Aceite y sal, ajo y cebolla, uvas con queso, fresas con nata… La gastronomía tiene muchas combinaciones que conforman una sociedad de éxito. En el cine pasa lo mismo cuando se trata de amor y cocina. Y el aderezo que garantiza que los espectadores-comensales saldrán contentos de la sala es acertar con una pareja protagonista que ligue en pantalla cual salsa cocinada con esmero y cariño a fuego lento. Es el caso de Catherine Zeta-Jones y Aaron Eckhart en “Sin reservas” (2007), remake americano de la alemana “Deliciosa Martha”.

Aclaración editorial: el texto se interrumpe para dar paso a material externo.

-- ==== Sys2Proof/Proofs/Outputs.lean ====
section
/-! ## What a step appends to the output trace (obligation O60)

`Silent s t`: the configuration of `s` kept, the trace of `s` extended by actions none of which is a `UartWrite`. Every
operation but `TX_READY` is silent; the proofs follow the definitions of the meanings, one lemma for each. -/

namespace Sys2Proof.Machine

/-- From `s` to `t` the configuration is kept and the new output actions write nothing to the serial line. -/
def Silent (s t : State) : Prop :=
  t.cfg = s.cfg ∧ ∃ l, t.trace = s.trace ++ l ∧ ∀ b, Output.uartWrite b ∉ l

/-- Every next state a result answers is reached silently from `s`. -/
def SilentFrom (s : State) (r : Result) : Prop := ∀ t, r = .next t → Silent s t

/-! ### States -/

section States
variable {s t u : State}

theorem Silent.of_eq (hc : t.cfg = s.cfg) (ht : t.trace = s.trace) : Silent s t :=
  ⟨hc, [], by simp [ht], by simp⟩

theorem Silent.refl (s : State) : Silent s s := .of_eq rfl rfl

theorem Silent.trans (hst : Silent s t) (htu : Silent t u) : Silent s u := by
  obtain ⟨hc, l, ht, hl⟩ := hst
  obtain ⟨hc', l', ht', hl'⟩ := htu
  exact ⟨hc'.trans hc, l ++ l', by rw [ht', ht, List.append_assoc], fun b hb =>
    (List.mem_append.1 hb).elim (hl b) (hl' b)⟩

/-- An action that is no `UartWrite` is silent. -/
theorem silent_emit {o : Output} (ho : o.onWire = none) (s : State) : Silent s (emit o s) := by
  refine ⟨rfl, [o], rfl, fun b hb => ?_⟩
  rw [← List.mem_singleton.1 hb] at ho
  cases ho

/-- A change of fields other than the configuration and the trace, then an action that is no `UartWrite`. -/
theorem Silent.emit_of_eq {o : Output} (ho : o.onWire = none) (hc : t.cfg = s.cfg)
    (ht : t.trace = s.trace) : Silent s (emit o t) :=
  (Silent.of_eq hc ht).trans (silent_emit ho t)

end States

/-! ### Results -/

section Results
variable {s t u : State} {r : Result}

theorem SilentFrom.next (h : Silent s t) : SilentFrom s (.next t) := by
  rintro _ ⟨⟩; exact h

theorem SilentFrom.fault (f : Fault) : SilentFrom s (.fault f) := by
  rintro _ ⟨⟩

theorem SilentFrom.refused (f : Refusal) : SilentFrom s (.refused f) := by
  rintro _ ⟨⟩

theorem SilentFrom.of_eq (hc : t.cfg = s.cfg) (ht : t.trace = s.trace) : SilentFrom s (.next t) :=
  .next (.of_eq hc ht)

theorem SilentFrom.trans (hsu : Silent s u) (h : SilentFrom u r) : SilentFrom s r :=
  fun t ht => hsu.trans (h t ht)

theorem SilentFrom.ite {p : Prop} [Decidable p] {r' : Result} (h : SilentFrom s r)
    (h' : SilentFrom s r') : SilentFrom s (if p then r else r') := by
  split
  · exact h
  · exact h'

theorem SilentFrom.onlyIf {m : String} {p : Prop} [Decidable p] (h : SilentFrom s r) :
    SilentFrom s (onlyIf m p r) := fun t ht => h t (onlyIf_next.1 ht).2

theorem SilentFrom.readPkt {i : Nat} {k : Byte → Result} (h : ∀ b, SilentFrom s (k b)) :
    SilentFrom s (readPkt u i k) := fun t ht => h _ t (readPkt_next.1 ht).2

theorem SilentFrom.readParam {i : Nat} {k : Byte → Result} (h : ∀ b, SilentFrom s (k b)) :
    SilentFrom s (readParam u i k) := .readPkt h

theorem SilentFrom.readSlice {n : Nat} {k : Bytes → Result} (h : ∀ bs, SilentFrom s (k bs)) :
    SilentFrom s (readSlice u n k) := fun t ht => h _ t (readSlice_next.1 ht).2

/-- A write to the packet buffer is silent, so what follows it decides. -/
theorem SilentFrom.writePkt {i : Nat} {vs : Bytes} {k : State → Result}
    (h : ∀ m, SilentFrom { s with pkt := m } (k { s with pkt := m })) :
    SilentFrom s (writePkt s i vs k) := fun t ht => by
  have hk := h _ t (writePkt_next.1 ht).2
  exact (Silent.of_eq rfl rfl).trans hk

theorem SilentFrom.writeParams {i : Nat} {vs : Bytes} {k : State → Result}
    (h : ∀ m, SilentFrom { s with pkt := m } (k { s with pkt := m })) :
    SilentFrom s (writeParams s i vs k) := .writePkt h

theorem silentFrom_commandOk (s : State) : SilentFrom s (commandOk s) := .of_eq rfl rfl

theorem silentFrom_badParam (s : State) : SilentFrom s (badParam s) := .of_eq rfl rfl

theorem silentFrom_badCommand (s : State) : SilentFrom s (badCommand s) := .of_eq rfl rfl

La película es una historia de pasiones. La que siente Kate, la protagonista, por su trabajo como reputada chef de un restaurante de Manhattan. La que tiene que recuperar por su propia familia, encarnada por una sobrina huérfana de la que tiene que hacerse cargo. Y, finalmente, la amorosa, la que le despierta en ella un carácter antagónico al suyo, el del ayudante de cocina Nick.

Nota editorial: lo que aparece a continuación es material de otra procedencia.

/-- R181: the handler that waited ends its command. -/
theorem sound_resumeHandler (hwaits : s.commandWaits) : Sound (resumeHandler s) := by
  obtain ⟨-, h2⟩ := decoding_cap (h.decoding hp)
  obtain hk | ⟨hlen, hk⟩ := hwaits
  · rw [resumeHandler_shuntConfig h2 hk]
    exact sound_finishCommand h hp _
  · have hcap := decoding_paramLen_le (h.decoding hp) hlen (by decide)
    have hquantity : ∃ k : Quantity, commandOf s.cfg (s.pktByte 2) = k.command :=
      hk.elim (⟨.volts, ·⟩) fun hk => hk.elim (⟨.current, ·⟩) (⟨.power, ·⟩)
    obtain ⟨k, hk⟩ := hquantity
    rw [resumeHandler_telemetry h2 hk]
    exact .of_eq (telemetryFinish_next.2 ⟨by omega, rfl⟩) (h.answered hp _ (show 3 + 7 ≤ s.cfg.cap by omega))

end Handlers

/-! ### `POLL`, 42_session_fsm.md R173 to R181 -/

section Poll
variable {s : State} (h : Inv s)
include h

theorem sound_pollFgI2cWait (hfg : s.fgCont = .fgI2cWait) : Sound (exec .pollFgI2cWait s) := by
  cases hbusy : s.i2cBusy with
  | true => exact .of_eq (exec_pollFgI2cWait_busy hfg hbusy) { h with }
  | false =>
    rw [exec_pollFgI2cWait_done hfg hbusy]
    exact sound_resumeHandler (h.hold_released hbusy) ⟨rfl, h.heldInDecode hfg⟩ (h.heldCommand hfg)

theorem sound_pollSStart (hp : s.polls .start) : Sound (exec .pollSStart s) := by
  by_cases hready : s.pktReady = true
  · have hmoved : Inv { s with sessionState := .packetReady } :=
      h.moved hp (by decide) (by decide) nofun (fun _ => hready) (by simp)
    exact .of_eq (exec_pollSStart_ready hp hready) hmoved
  rw [Bool.not_eq_true] at hready
  by_cases hdue : s.attemptDue
  · have hcap := legal_five_le_cap h.cfgLegal
    have hwide : Inv { s with crc16Mode := true } := h.crc_width_set hp.1 (.inl hp.2) true
    have hlen : Inv { s with crc16Mode := true, txLen := 5 } := hwide.tx_len_set hp (by decide) hcap
    have hpkt := hlen.pkt_written (vs := [s.cfg.hdrIrq16, s.nodeAddr, s.cfg.notifyCmd]) hp.1
      (show 0 + 3 ≤ s.cfg.cap by omega)
    have hmoved := hpkt.moved (st' := .txStart) hp (by decide) (by decide) (fun _ => le_refl ovh16) (by simp) (by simp)
    rw [exec_pollSStart_due hp hdue]
    exact .of_eq (sendNotification_eq h.cfgLegal) { hmoved with }
  · exact .of_eq (exec_pollSStart_quiet hp hready hdue) h

/-- R174: a frame that passes the checks of its width goes on to S_DECODE. -/
theorem Inv.validated (hp : s.polls .packetReady) {wide : Bool}
    (hlen : (if wide = true then ovh16 else ovh8) ≤ s.rxIdx) (hcap : s.rxIdx ≤ s.cfg.cap) :
    Inv { s with crc16Mode := wide, sessionState := .decode } := by
  have hwidth := h.crc_width_set hp.1 (.inr hp.2) wide
  exact hwidth.moved hp (by decide) (by decide) nofun (fun _ => h.exchangeReady (.inl hp.2)) fun _ => ⟨hlen, hcap⟩

/-- R174: a frame that fails a check of its width is dropped. -/
theorem Inv.dropped (hp : s.polls .packetReady) (wide : Bool) :
    Inv { s with crc16Mode := wide, sessionState := .finish } :=
  (h.crc_width_set hp.1 (.inr hp.2) wide).finished hp (by decide)

theorem sound_validate8 (hp : s.polls .packetReady) : Sound (validate8 s) := by
  have hdropped := h.dropped hp false
  refine .of_eq (validate8_eq s) ?_
  split_ifs with hlen
  · exact hdropped
  · have hvalid := h.validated (wide := false) hp (show 4 ≤ s.rxIdx by omega) (by omega)
    exact { hvalid with }
  · exact { hdropped with }

theorem sound_validate16 (hp : s.polls .packetReady) : Sound (validate16 s) := by
  have hdropped := h.dropped hp true
  refine .of_eq (validate16_eq s) ?_
  split_ifs with hlen
  · exact hdropped
  · have hvalid := h.validated (wide := true) hp (show 5 ≤ s.rxIdx by omega) (by omega)
    exact { hvalid with }
  · exact { hdropped with }

theorem sound_pollSPacketReady (hp : s.polls .packetReady) : Sound (exec .pollSPacketReady s) := by
  have hl := h.cfgLegal
  have hcap : 0 < s.cfg.cap := lt_of_lt_of_le (by decide) (legal_five_le_cap hl)
  have habandoned : Inv (abandon s) := h.finished hp (by decide)
  by_cases hempty : s.rxIdx = 0
  · exact .of_eq (exec_pollSPacketReady_empty hp hempty) habandoned
  have hidx : 1 ≤ s.rxIdx := by omega
  by_cases h8 : s.pktByte 0 = s.cfg.hdrReq8
  · rw [exec_pollSPacketReady_req8 hp hidx hcap (h8 ▸ controlOf_hdrReq8 s.cfg)]
    exact sound_validate8 h hp
  by_cases h16 : s.pktByte 0 = s.cfg.hdrReq16
  · rw [exec_pollSPacketReady_req16 hp hidx hcap (h16 ▸ controlOf_hdrReq16 hl)]
    exact sound_validate16 h hp
  · exact .of_eq (execPollSPacketReady_abandons hp hidx hcap h8 h16) habandoned

theorem sound_pollSDecode (hp : s.polls .decode) : Sound (exec .pollSDecode s) := by
  have habandoned : Inv (abandon s) := h.finished hp (by decide)
  rw [exec_pollSDecode_eq h.cfgLegal hp]
  refine .ite (fun _ => .next ?programming) fun _ => .ite (fun _ => .next ?broadcast) fun _ =>
    .ite (fun _ => ?own) fun _ => .next habandoned
  case programming =>
    unfold programmingAnswer
    split
    case isTrue haccept => exact (h.address_assigned haccept.2).command_finished hp _
    case isFalse => exact habandoned
  case broadcast =>
    dsimp only [broadcastAction]
    split
    · exact (h.reason_raised (legal_reasons_ne_none h.cfgLegal).2).finished hp (by decide)
    · exact h.finished hp (by decide)
  case own =>
    rw [dispatch_eq_handle]
    exact sound_handle h hp rfl

theorem sound_pollSRespond (hp : s.polls .respond) : Sound (exec .pollSRespond s) := by
  obtain ⟨hmin, hmax⟩ := h.exchangeLen (.inr hp.2)
  have hcap : 1 ≤ s.cfg.cap := le_trans (by decide) (legal_five_le_cap h.cfgLegal)
  have hlen : Inv { s with txLen := s.rxIdx } := h.tx_len_set hp (by decide) hmax
  have hpkt := hlen.pkt_written (vs := [s.ackVariant]) hp.1 (show 0 + 1 ≤ s.cfg.cap from hcap)
  have hmoved := hpkt.moved (st' := .txStart) hp (by decide) (by decide) (fun _ => hmin) (by simp) (by simp)
  rw [exec_pollSRespond hp rfl]
  exact .of_eq (respondWith_next.2 ⟨hcap, rfl⟩) hmoved

/-- R177: the CRC goes to the last bytes of the packet. -/
theorem sound_pollSTxStart (hp : s.polls .txStart) : Sound (exec .pollSTxStart s) := by
  have hlen := h.txStartLen hp.2
  have hcap := h.txLenBound
  obtain ⟨h8, h16⟩ := crc_le_overhead s
  cases hmode : s.crc16Mode with
  | false =>
    have hone : 1 ≤ s.txLen := h8.trans hlen
    have hwritten := h.pkt_written (vs := [crc8 s.cfg (s.pktBytes (s.txLen - 1))]) hp.1
      (show s.txLen - 1 + 1 ≤ s.cfg.cap by omega)
    exact .of_eq (exec_pollSTxStart_crc8 hp hcap hmode hone) (Inv.armed { hwritten with } hp)
  | true =>
    have htwo : 2 ≤ s.txLen := (h16 hmode).trans hlen
    have hwritten := h.pkt_written (vs := [loByte (crc16 s.cfg 0 (s.pktBytes (s.txLen - 2))),
      hiByte (crc16 s.cfg 0 (s.pktBytes (s.txLen - 2)))]) hp.1 (show s.txLen - 2 + 2 ≤ s.cfg.cap by omega)
    exact .of_eq (exec_pollSTxStart_crc16 hp hcap hmode htwo) (Inv.armed { hwritten with } hp)

theorem sound_pollSWaitTx (hp : s.polls .waitTx) : Sound (exec .pollSWaitTx s) := by
  refine .onlyIf hp (.next ?_)
  split
  case isTrue hidle => exact h.drain_awaited hp hidle
  case isFalse => exact h

theorem sound_pollSWaitDrain (hp : s.polls .waitDrain) : Sound (exec .pollSWaitDrain s) := by
  cases hempty : s.uartTxEmpty with
  | true => exact .of_eq (exec_pollSWaitDrain_empty hp hempty) { h.driver_released hp with }
  | false => exact .of_eq (exec_pollSWaitDrain_draining hp hempty) h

Las irrupciones de esas nuevas relaciones personales, con el caos emocional que conllevan, en el mundo de disciplina, orden y perfección de la chef activan todas sus defensas, pero también dan una nueva perspectiva a su vida. De un lado tiene que aprender a tratar a una niña de diez años que se siente sola y perdida. De otro, gestionar la amenaza que supone para Kate su nuevo ayudante de cocina. Ella ha logrado un nivel de éxito en un mundo muy competitivo y desconfía de un tío desenfadado que pone música y gasta bromas en la cocina.
Pero más allá de eso, lo que quiere reflejar “Sin reservas” es el carácter terapéutico de la comida y su particular ceremonial. Elegir los ingredientes, mimarlos comprobando su aspecto y su sabor, cocinarlos, presentarlos y compartirlos con los demás. Todo es positivo en torno a ese encuentro social en el que básicamente se celebra la vida. Por eso la película resalta lo emocional que rodea a la gastronomía y la influencia positiva que tiene en el triángulo que componen Nick, Kate y su sobrina Zoe.

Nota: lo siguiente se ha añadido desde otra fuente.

-- ==== Sys2Proof/WellFormed.lean ====
section
/-! DEFINITION. Well-formed instructions: every register operand names one of the 8 registers
(spec/30_encoding.md R52, spec/40_dispatch_system.md R71).

DESIGN CHOICE (log 9), safe: every operand byte is a legal ENCODING, so ill-formed instructions
decode and run too; running one takes the fatal error OutOfBounds(Reg, index). -/

namespace Sys2Proof

/-- The operand byte names one of the registers 0..7 (R52). -/
def regOperandOk (op : Byte) : Bool := decide (op.toNat ≤ 7)

/-- Every register operand is in range. -/
def wellFormed (i : Instr) : Bool := i.regOperands.all regOperandOk

/-- `wellFormed` as a proposition. -/
abbrev WellFormed (i : Instr) : Prop := wellFormed i = true

end Sys2Proof
end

Hay una escena en la que el ayudante de cocina deja con toda la intención unos espaguetis junto a la niña, que hasta ese momento padecía un bloqueo que le impedía comer. El olor de la pasta recién hecha, el color del tomate y el sabor inigualable de la albahaca hacen magia.
Otro punto a favor de la película es cómo reproduce el ritmo y el estrés que se vive en una cocina. De ahí que incluyera a chefs profesionales en las tomas y se empeñase en que sus actores aprendiesen a manejar cuchillos, saltear, cortar verduras, limpiar pescado, preparar salsas y guarniciones y emplatar. Incluso a moverse por un espacio reducido mientras trabajaban, hablaban y cocinaban a la vez. Se agradece el interés del director por el realismo.
Ha llovido bastante desde ese 2007 y en este tiempo ha quedado claro algo que ya sabíamos, y es que a los americanos les chifla el cine europeo. Pasan por su tamiz una historia (cuya base ya han hecho otros) y añaden los ingredientes que más se ajustan a su paladar: el romance y el amor por la familia.
El resultado, una peli amable y que sienta tan bien como un poco de agua con limón después de una comida pesada. O como esas setenta y dos horas de descanso que requiere una noche de juerga cuando ya has cumplido los cincuenta.